Maybe such explanations are even more interesting for surreal or supernatural fiction, where a simple autobiographical explanation isn't available from the story itself.

And maybe, also, it's only wannabe writers who read the author's notes so avidly? I don't know, but as soon as I decided to put out some stories in a self published collection, I knew I'd do some notes of my own for them.

In order to give people a taster of what The Other Room contains I'm going to start posting these notes on this blog as a sneak preview (they may need editing slightly from the versions that will appear in the actual book to avoid spoilers). I start with the title story itself...


The Other Room

I've the kind of job where I occasionally have to stay in hotel rooms on my own, but not often enough to get used to it. And there's something weird about the experience, a sense of anonymity to go alongside the anonymity of the cheap hotel rooms themselves - no one knows you. You could be anyone.

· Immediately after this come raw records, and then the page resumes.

/-- At most one credit is given by a CTRL store, at its time. -/
theorem edges_credits (p : Params) (τ : Nat) (d : Dram) (old new : Lines) (a : Byte) (b x : Bit) :
    (d.edges p τ old new a b x).wake ≤ d.wake + 1 ∧ ∀ r v, Sparse.get r (d.edges p τ old new a b x).lastref = some v →
      Sparse.get r d.lastref = some v ∨ v = τ := by
  obtain ⟨d', ⟨h1, h2, h3⟩, h4⟩ := sameCredits_edges p τ d old new a b x
  rw [h4, ← h1, ← h2]
  cases rose (Ctrl.rasN old) (Ctrl.rasN new)
  · exact ⟨Nat.le_succ _, fun r v h => .inl h⟩
  · rcases rasRise_credits p τ d' with ⟨e1, e2, _⟩ | ⟨c, _, _, _, e1, e2⟩
    · exact ⟨by rw [onEdge_true, e2]; omega, fun r v h => .inl (by rw [onEdge_true, e1] at h; exact h)⟩
    · refine ⟨by rw [onEdge_true, e2]; split <;> omega, fun r v h => ?_⟩
      rw [onEdge_true, e1] at h
      split at h
      · by_cases hr : r = c.row
        · subst hr; rw [get_put_same] at h; exact .inr (by cases h; rfl)
        · rw [get_put_other _ _ _ hr] at h; exact .inl h
      · exact .inl h

/-- A CTRL store keeps the cycles remembered in order, all before it lying before it. -/
theorem pendInOrder_edges (p : Params) (τ t : Nat) (d : Dram) (old new : Lines) (a : Byte) (b x : Bit) (hτ : t < τ)
    (hn : d.NotAfter t) (h : d.PendInOrder) : (d.edges p τ old new a b x).PendInOrder := by
  obtain ⟨d', ⟨h1, h2, h3⟩, h4⟩ := sameCredits_edges p τ d old new a b x
  have h' := pendInOrder_congr h h3 h2
  rw [h4]
  refine onEdge_of _ h' ?_
  rcases rasRise_credits p τ d' with ⟨_, e2, e3⟩ | ⟨c, e1, e2, e3, _, e5⟩
  · exact pendInOrder_congr h' e3 e2
  · refine ⟨?_, ?_, ?_⟩
    · rw [e3]
      refine List.Pairwise.filter _ (List.pairwise_cons.2 ⟨fun y hy => ?_, h'.1⟩)
      have := (hn.pend y (h3 ▸ hy)).1
      omega
    · rw [e3]
      intro y hy e he
      rcases List.mem_cons.1 (List.mem_filter.1 hy).1 with rfl | hy
      · rw [e2, h1] at he
        have := hn.lastref _ (get_mem _ _ _ he)
        simp only at this
        omega
      · exact h'.2 y hy e he
    · rw [e3, e5]
      have h5 := h'.3
      have h6 : ((c :: d'.watch.pend).filter (Past.openAt p τ)).countP Past.credited
        ≤ (c :: d'.watch.pend).countP Past.credited := List.Sublist.countP_le List.filter_sublist
      rw [List.countP_cons] at h6
      split at h6 <;> simp_all <;> omega

/-- Every micro-operation keeps the cycles remembered in order. -/
theorem perform_pendInOrder (s : State) (m : MicroOp) (hl : s.params.legal = true) (hn : s.timeInv)
    (h : s.dram.PendInOrder) : (s.perform m).dram.PendInOrder := by
  have hd (τ : Nat) : (s.dram.decay s.params τ).PendInOrder := pendInOrder_congr h rfl rfl
  have hp (e : PinStore) (d : Dram) (h : d.PendInOrder) : (d.pinStore s.params e).PendInOrder :=
    pendInOrder_lateHit _ _ _ (pendInOrder_congr h rfl rfl)
  cases m with
  | stAddr v => exact pendInOrder_congr (hp _ _ (hd _)) rfl rfl
  | stA8 b => exact pendInOrder_congr (hp _ _ (hd _)) rfl rfl
  | stDin b => exact pendInOrder_congr (hp _ _ (hd _)) rfl rfl
  | nop => exact hd _
  | sample => exact pendInOrder_congr h rfl rfl
  | stCtrl v =>
    refine pendInOrder_edges _ _ s.t _ _ _ _ _ _ ?_ (notAfter_decay _ _ _ hn) (hd _)
    simp only [Params.legal, Bool.and_eq_true, decide_eq_true_eq] at hl
    omega

/-! ### What an operation's own stores take back -/

/-- One of the stores falls into a hold window of the cycle. -/
def hitByAny (p : Params) (es : List PinStore) (c : Past) : Bool := es.any (fun e => c.hitBy p e)

theorem hitByAny_append (p : Params) (es es' : List PinStore) (c : Past) :
    hitByAny p (es ++ es') c = (hitByAny p es c || hitByAny p es' c) := List.any_append

theorem hitByAny_key {p : Params} {es : List PinStore} {c x : Past} (h : pastKey c = pastKey x) :
    hitByAny p es c = hitByAny p es x := by
  simp only [hitByAny, hitBy_key h]

/-- `d` is what the stores `es` have left of `d₀`, no cycle having ended meanwhile: the cycles not hit are remembered. -/
def Unhit (p : Params) (d₀ : Dram) (es : List PinStore) (d : Dram) : Prop :=
  d.watch.pend.map pastKey = (d₀.watch.pend.filter (fun c => !hitByAny p es c)).map pastKey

Returning from the hotel bar on one of these occasions, I put my hotel swipe-card in the wrong door. Although nothing happened the thought occurred to me - what if it had opened? This story pretty much wrote itself after that initial thought. I didn't plan it, and things I wrote without thinking turned out felicitously, such as the whole Waits/Straw thing. If I'd planned that before hand, I would have spent ages getting two names which were exact reversals of each other. But of course the world outside the Other Room isn't an exact opposite of our own.

I chose this as the title for this collection because reading fiction, in particularly weird or fantastical fiction is like stepping into a strange room. One where everything initially seems familiar and safe, but you still feel that something, somewhere, is off-key...

Home Time

I'm sure it will surprise no one that I wrote this whilst living in Oxford; like the central character I did grow up in a Nottinghamshire mining village, although the one presented in the story is an exaggeration.

This was originally going to be a much longer piece, but in order to submit it to a magazine I had to slim it down to make it fit a lower word count. They rejected it, but fortunately Morpheus Tales accepted it - my first accepted piece of fiction.

Slimming this down made it better, I think; the whole thing now pivots around the garbled quotation from Larkin. The poem is The Explosion from High Windows.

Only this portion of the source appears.